[[ SOURCE MATERIAL, beginning ]]

/-- ATOM: format RR, funct5; ext[4] acquire, ext[3] release, ext[2] 64-bit width, ext[1:0] zero. -/
noncomputable def decodeAtom (th : Nat) (io : MemIo) (w : Nat) : Option Instr :=
  let rd := reg5 w 27
  let a := reg5 w 22
  let b := reg5 w 17
  let q := fldBit w 16
  let l := fldBit w 15
  let d := fldBit w 14
  match fld w 7 5 with
  | 0 => some (.aadd th rd a b q l d io)
  | 1 => some (.amin th rd a b q l d io)
  | 2 => some (.amax th rd a b q l d io)
  | 3 => some (.aminu th rd a b q l d io)
  | 4 => some (.amaxu th rd a b q l d io)
  | 5 => some (.aand th rd a b q l d io)
  | 6 => some (.aor th rd a b q l d io)
  | 7 => some (.axor th rd a b q l d io)
  | 8 => some (.aswap th rd a b q l d io)
  | 9 => some (.acas th rd a b q l d io)
  | 10 => some (.afadd th rd a b q l d io)
  | 11 => some (.afmin th rd a b q l d io)
  | 12 => some (.afmax th rd a b q l d io)
  | 13 => some (.abfadd2 th rd a b q l d io)
  | _ => none

/-- VOP: format V, funct5. -/
noncomputable def decodeVop (th w : Nat) : Option Instr :=
  let ty := reg3 w 24
  let rnd := fldBit w 23
  let zm := fldBit w 22
  let m := reg3 w 19
  let b := reg4 w 15
  let a := reg4 w 11
  let d := reg4 w 7
  match fld w 27 5 with
  | 0 => some (.vadd th ty rnd zm m b a d)
  | 1 => some (.vsub th ty rnd zm m b a d)
  | 2 => some (.vmul th ty rnd zm m b a d)
  | 3 => some (.vfma th ty rnd zm m b a d)
  | 4 => some (.vmin th ty rnd zm m b a d)
  | 5 => some (.vmax th ty rnd zm m b a d)
  | 6 => some (.vminu th ty rnd zm m b a d)
  | 7 => some (.vmaxu th ty rnd zm m b a d)
  | 8 => some (.vand th ty rnd zm m b a d)
  | 9 => some (.vor th ty rnd zm m b a d)
  | 10 => some (.vxor th ty rnd zm m b a d)
  | 11 => some (.vsll th ty rnd zm m b a d)
  | 12 => some (.vsrl th ty rnd zm m b a d)
  | 13 => some (.vsra th ty rnd zm m b a d)
  | 14 => some (.vdiv th ty rnd zm m b a d)
  | 15 => some (.vsqrt th ty rnd zm m a d)
  | 16 => some (.vabs th ty rnd zm m a d)
  | 17 => some (.vneg th ty rnd zm m a d)
  | 18 => some (.vredsum th ty rnd zm m a d)
  | 19 => some (.vredmax th ty rnd zm m a d)
  | 20 => some (.vredmin th ty rnd zm m a d)
  | 21 => some (.vsel th ty rnd zm m b a d)
  | _ => none

/-- VOPS: format VS, funct4. -/
noncomputable def decodeVops (th w : Nat) : Option Instr :=
  let ty := reg3 w 25
  let rnd := fldBit w 24
  let zm := fldBit w 23
  let m := reg3 w 20
  let r := reg5 w 15
  let a := reg4 w 11
  let d := reg4 w 7
  match fld w 28 4 with
  | 0 => some (.vaddS th ty rnd zm m r a d)
  | 1 => some (.vsubS th ty rnd zm m r a d)
  | 2 => some (.vmulS th ty rnd zm m r a d)
  | 3 => some (.vfmaS th ty rnd zm m r a d)
  | 4 => some (.vminS th ty rnd zm m r a d)
  | 5 => some (.vmaxS th ty rnd zm m r a d)
  | 6 => some (.vbcast th ty rnd zm m r d)
  | 7 => some (.vsllS th ty rnd zm m r a d)
  | 8 => some (.vsrlS th ty rnd zm m r a d)
  | 9 => some (.vsraS th ty rnd zm m r a d)
  | _ => none
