/-- An NVM Express controller, by FUNCTION_ID (R436 to R445, R471 to R475). Features hold the values NVM Express gives at a reset
where the manual states none (log 51). -/
structure Nvme where
  enabled : Bool := false
  sqs : List (Nat × NSq) := []
  cqs : List (Nat × NCq) := []
  /-- submission queue served last -/
  turn : Nat := 0
  /-- power state in force, the last operational one, and an entry under way -/
  ps : Nat := 0
  lastOp : Nat := 0
  psEntry : Option PsEntry := none
  /-- features 0x01, 0x07 (granted queue pairs), 0x08, 0x09 (vectors with coalescing disabled), 0x0A and 0x0B -/
  arb : Nat := 3
  queues : Nat := 0
  coalesce : Nat := 0
  noCoalesce : List Nat := []
  awn : Nat := 0
  asyncMask : Nat := 0
  /-- Asynchronous Event Requests outstanding, events waiting for one, and event types masked until their log is read -/
  aers : List Nat := []
  events : List Nat := []
  masked : List Nat := []
  changed : List Nat := []
  /-- completions not yet signalled, by interrupt vector -/
  coalesced : List (Nat × Nat) := []
  /-- Sanitize Status log: 0 never, 1 success, 2 in progress, 3 failed -/
  sanStatus : Nat := 0
  /-- a Sanitize or Format command that waits for the commands fetched before it (R467): opcode and command -/
  sanWait : Option (Nat × NvmeCmd) := none
  held : List NvmeHeld := []
  deriving DecidableEq, Repr

/-- Where an I/O command stands. -/
inductive NvmePhase where
  /-- waiting for a free range-lock entry of its function (R460) -/
  | entry
  /-- holding an entry, waiting behind a conflicting one (R459) -/
  | lock
  /-- an atomic write that waits for room in the journal (R463) -/
  | room
  /-- its journal record is being made durable -/
  | journal
  /-- its completion is posted, and its data is being written in place -/
  | place
  /-- a Flush that waits for earlier writes -/
  | flush
  deriving DecidableEq, Repr

/-- An I/O command in progress, or a piece of a resync, in the order of arrival at the lock table (R458 to R463). -/
structure NvmeOp where
  id : Nat
  fn : Nat
  /-- the function's generation when the command was fetched (R38) -/
  gen : Nat := 0
  sq : Nat
  opcode : Nat
  cmd : NvmeCmd
  io : NvmeIo
  /-- the LBA range it holds or asks for: first block and count -/
  first : Nat := 0
  count : Nat := 0
  write : Bool := false
  phase : NvmePhase
  /-- its completion has been posted, or is to be discarded (R474) -/
  posted : Bool := false
  /-- it waited at the lock table -/
  waited : Bool := false
  /-- ranges of a Dataset Management still to come -/
  ranges : List (Nat × Nat) := []
  /-- it holds an entry of the recovery reserve (R454, R477): the leg that a resync piece copies to -/
  resync : Option Nat := none
  deriving DecidableEq, Repr

/-- The storage service. -/
structure Sto where
  ns : List (Nat × Ns) := []
  ctrls : List (Nat × Nvme) := []
  ops : List NvmeOp := []
  nextOp : Nat := 0
  /-- SSD indices that have failed -/
  failedSsds : List Nat := []
  deriving DecidableEq, Repr

/-! ### Packet path (chapter 11) -/

/-- The addresses that packets of a function's connections carry, from its identity (R408, R421): MAC, VLAN ID (0: none), and IP. -/
structure SourceAddr where
  mac : Nat := 0
  vlan : Nat := 0
  v6 : Bool := false
  ip : Nat := 0
  deriving DecidableEq, Repr

/-- Where a frame in an egress queue comes from: a NIC transmit descriptor (function, its generation, queue pair, ring index, IRQ), a FORWARD
verdict, or a connection of the transport. -/
inductive EgSrc where
  | nic (fn gen qp index : Nat) (irq : Bool)
  | forward
  | grt (conn : Nat)
  deriving DecidableEq, Repr

/-- A frame in an egress queue: its bytes without FCS (empty for a transport packet), FRAME_LEN, and the port's counter when it was queued. -/
structure EgFrame where
  src : EgSrc
  bytes : Bytes := []
  pkt : Option GrtPkt := none
  len : Nat
  since : Nat := 0
  deriving DecidableEq, Repr

/-- A gate list: BASE_TIME and the entries, DURATION_NS and GATE_MASK (R524). -/
structure GateList where
  base : Nat := 0
  entries : List (Nat × Nat) := []
  deriving DecidableEq, Repr

/-- A sub-port (R479, R509, R521, R524). -/
structure SubPort where
  up : Bool := false
  /-- a link-up has been seen since cold reset or the last accepted PORT_CONFIG -/
  seen : Bool := false
  /-- a link-up has been seen since the last cold reset or MODE change: the next one is a retrain (R332) -/
  trainedOnce : Bool := false
  /-- 0 NORMAL, 1 STARTUP, 2 TEST, 3 RECOVERY -/
  svc : Nat := 0
  downtrained : Bool := false
  /-- Gb/s, and the lanes in use -/
  speed : Nat := 0
  laneMask : Nat := 0
  partner : Bool := false
  /-- corrected codewords since the last link-up -/
  fec : Nat := 0
  /-- its frames are held after a link-down (R486) -/
  hold : Bool := false
  /-- TC0 to TC7 -/
  queues : List (List EgFrame) := [[], [], [], [], [], [], [], []]
  /-- list in force, and the list to come with the time at which it takes effect (R525) -/
  gates : GateList := {}
  nextGates : Option (GateList × Nat) := none
  deriving DecidableEq, Repr

/-- A lane of an Ethernet port (R483 to R485). -/
structure EnLane where
  trained : Bool := false
  inverted : Bool := false
  found : Bool := false
  logical : Nat
  /-- failed trainings in a row -/
  fails : Nat := 0
  deriving DecidableEq, Repr

/-- An Ethernet port (R481). -/
structure EnPort where
  mode : Nat := 1
  service : Nat := 0
  maxFrame : Nat := 9728
  an : Nat := 3
  laneOrder : Nat := 0
  startupMs : Nat := 1000
  recoveryMs : Nat := 5000
  downtrain : Bool := true
  dscp : List Nat := [0, 8, 16, 24, 32, 40, 48, 56]
  lanes : List EnLane := [{ logical := 0 }, { logical := 1 }, { logical := 2 }, { logical := 3 }]
  subs : List SubPort := [{}, {}, {}, {}]
  deriving DecidableEq, Repr

/-- A node of the parse graph (R491). -/
structure ParseNode where
  hid : Nat := 0xFF
  valid : Bool := false
  selBit : Nat := 0
  selWidth : Nat := 0
  advMode : Nat := 0
  advFixed : Nat := 1
  advBit : Nat := 0
  advWidth : Nat := 1
  advScale : Nat := 1
  advAdd : Nat := 0
  dflt : Nat := 0
  /-- VALUE and next-node word -/
  entries : List (Nat × Nat) := []
  deriving DecidableEq, Repr

/-- A field reference (R498). -/
structure FieldRef where
  source : Nat := 0
  hid : Nat := 0
  inst : Nat := 0
  bitOff : Nat := 0
  width : Nat := 1
  deriving DecidableEq, Repr

/-- An action (R499). -/
structure ClsAction where
  set : Nat := 0
  verdict : Nat := 0
  tc : Nat := 0
  colour : Nat := 0
  dest : Nat := 0
  policer : Nat := 0
  profile : Nat := 0xFF
  next : Nat := 0
  userOff : Nat := 0
  userLen : Nat := 0
  userVal : Bytes := []
  deriving DecidableEq, Repr

/-- An entry of a classification table. -/
structure ClsEntry where
  prio : Nat := 0
  plen : Nat := 0
  key : Bytes
  mask : Bytes := []
  action : ClsAction
  deriving DecidableEq, Repr

/-- A classification table: KIND 0 disabled, 1 exact, 2 ternary, 3 longest prefix; entries in the order of insertion (R498 to R503). -/
structure ClsTable where
  kind : Nat := 0
  fields : List FieldRef := []
  capacity : Nat := 0
  entries : List ClsEntry := []
  miss : Option ClsAction := none
  deriving DecidableEq, Repr

/-- A policer: rates in Mb/s, bursts in bytes, bucket levels in 1/8000 byte, and the packet path's counter at which they held (R508). -/
structure Policer where
  aware : Bool := false
  enable : Bool := false
  cir : Nat := 1
  cbs : Nat := 10240
  pir : Nat := 1
  pbs : Nat := 10240
  c : Nat := 0
  p : Nat := 0
  since : Nat := 0
  deriving DecidableEq, Repr

/-- A shaper: rate in Mb/s, burst in bytes, QUEUE_LIMIT of an egress queue, bucket level in 1/8000 byte and the counter at which it held, and
the function whose rate limiter it took (R522, R523). -/
structure Shaper where
  enable : Bool := false
  rate : Nat := 1
  burst : Nat := 10240
  limit : Nat := 4194304
  level : Int := 0
  since : Nat := 0
  took : Option Nat := none
  deriving DecidableEq, Repr

/-- A spread profile (R514 to R516). -/
structure Profile where
  base : Nat := 0
  sizeLog2 : Nat := 0
  fields : List FieldRef := []
  key : Bytes := []
  owner : Nat := 0
  /-- profile 0 as loaded at cold reset: it spreads over the queue pairs of the function (R506) -/
  dflt : Bool := false
  deriving DecidableEq, Repr

/-- A completion of a NIC queue pair before GENERATION and PHASE are put in (R519). -/
structure NicCpl where
  index : Nat
  len : Nat
  flags : Nat
  tci : Nat
  hash : Nat
  irq : Bool
  deriving DecidableEq, Repr
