/-- Every block of a row has a frame (R113). -/
def rowPlaced (s : State) (ti : Nat) (t : Tbl) (r row : Nat) : Bool :=
  (rowSegs (regionRow t r) row).all (fun g => (blkFrame s ti r g.1).isSome)

/-- The bytes of a row of a region; a block without a frame reads as the poison pattern, zeros. -/
def readRow (s : State) (ti : Nat) (t : Tbl) (r row : Nat) : Bytes :=
  ((rowSegs (regionRow t r) row).map (fun g => match blkFrame s ti r g.1 with
    | some f => readMem (f * frameBytes + g.2.1) g.2.2 s
    | none => List.replicate g.2.2 0)).flatten

/-- Marks a line of a block that is being moved as written, by writing both frames (R131). -/
def writeBlk (b : Blk) (off : Nat) (bs : Bytes) (s : State) : State :=
  let s := match b.frame with
    | some f => writeFresh (f * frameBytes + off) bs s
    | none => s
  match b.moving with
  | some f => writeFresh (f * frameBytes + off) bs s
  | none => s

/-- Writes a row of a region whole. -/
def writeRow (ti : Nat) (t : Tbl) (r row : Nat) (bs : Bytes) (s : State) : State :=
  let b := regionRow t r
  let bs := (bs ++ List.replicate b 0).take b
  ((rowSegs b row).zipIdx).foldl (fun s g => match blkFind s ti r g.1.1 with
    | some k => writeBlk k g.1.2.1 ((bs.drop (65536 * g.2)).take g.1.2.2) s
    | none => s) s

/-- A row's blocks gain heat (R128). -/
def heatRow (ti : Nat) (t : Tbl) (r row : Nat) (s : State) : State :=
  (rowSegs (regionRow t r) row).foldl (fun s g => heatUp ti r g.1 s) s

/-- Some block of the row lies in the CXL tier. -/
def rowCold (s : State) (ti : Nat) (t : Tbl) (r row : Nat) : Bool :=
  (rowSegs (regionRow t r) row).any (fun g => match blkFrame s ti r g.1 with | some f => !isHotFrame f | none => false)

/-! ### Ownership of rows (R280, R732, R348) -/

/-- This device's index in the domain. -/
def deviceIndex (s : State) : Nat := s.course.policy.device

/-- Ranges of a sharded table and their owners: the active map's, or the even division; h1 values of a hashed table. -/
def tableRanges (s : State) (domainId rows : Nat) (hashed : Bool) : List (Nat × Nat × Nat) :=
  let whole := if hashed then 2 ^ 32 else rows
  let even := (List.range (max 1 Config.domainSize)).map (fun d =>
    (d, d * whole / max 1 Config.domainSize, (d + 1) * whole / max 1 Config.domainSize - d * whole / max 1 Config.domainSize))
  match s.elastic.active with
  | some m =>
    (match m.ranges.filter (fun r => r.table == domainId) with
     | [] => even
     | rs => rs.map (fun r => (r.owner, r.first, r.count)))
  | none => even

/-- The owner of a row or h1 value. -/
def ownerOf (s : State) (t : Tbl) (x : Nat) : Option Nat :=
  (tableRanges s t.domainId t.rows t.hashed).find? (fun r => decide (r.2.1 ≤ x ∧ x < r.2.1 + r.2.2)) |>.map (·.1)

/-- This device in the layout that governs a sharded table: THIS_DEVICE of the active map where the map names the table (R344, R348). -/
def layoutDevice (s : State) (domainId : Nat) : Nat :=
  match s.elastic.active with
  | some m => if m.ranges.any (fun r => r.table == domainId) then m.thisDevice else deviceIndex s
  | none => deviceIndex s

/-- The ranges this device owns, ascending. -/
def ownedRanges (s : State) (domainId rows : Nat) (hashed : Bool) : List (Nat × Nat) :=
  ((tableRanges s domainId rows hashed).filter (fun r => r.1 == layoutDevice s domainId && r.2.2 != 0)).map (·.2)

[[ SOURCE MATERIAL, end ]]

# EXERCISE DIRECTIONS:
Write down, word for word, the lines above from the one containing "startupMs : Nat := 1000" through the one containing "kind : Nat := 0", both ends included.

# TASK OUTPUT:
  startupMs : Nat := 1000
  recoveryMs : Nat := 5000
  downtrain : Bool := true
  dscp : List Nat := [0, 8, 16, 24, 32, 40, 48, 56]
  lanes : List EnLane := [{ logical := 0 }, { logical := 1 }, { logical := 2 }, { logical := 3 }]
  subs : List SubPort := [{}, {}, {}, {}]
  deriving DecidableEq, Repr

/-- A node of the parse graph (R491). -/
structure ParseNode where
  hid : Nat := 0xFF
  valid : Bool := false
  selBit : Nat := 0
  selWidth : Nat := 0
  advMode : Nat := 0
  advFixed : Nat := 1
  advBit : Nat := 0
  advWidth : Nat := 1
  advScale : Nat := 1
  advAdd : Nat := 0
  dflt : Nat := 0
  /-- VALUE and next-node word -/
  entries : List (Nat × Nat) := []
  deriving DecidableEq, Repr

/-- A field reference (R498). -/
structure FieldRef where
  source : Nat := 0
  hid : Nat := 0
  inst : Nat := 0
  bitOff : Nat := 0
  width : Nat := 1
  deriving DecidableEq, Repr

/-- An action (R499). -/
structure ClsAction where
  set : Nat := 0
  verdict : Nat := 0
  tc : Nat := 0
  colour : Nat := 0
  dest : Nat := 0
  policer : Nat := 0
  profile : Nat := 0xFF
  next : Nat := 0
  userOff : Nat := 0
  userLen : Nat := 0
  userVal : Bytes := []
  deriving DecidableEq, Repr

/-- An entry of a classification table. -/
structure ClsEntry where
  prio : Nat := 0
  plen : Nat := 0
  key : Bytes
  mask : Bytes := []
  action : ClsAction
  deriving DecidableEq, Repr

/-- A classification table: KIND 0 disabled, 1 exact, 2 ternary, 3 longest prefix; entries in the order of insertion (R498 to R503). -/
structure ClsTable where
  kind : Nat := 0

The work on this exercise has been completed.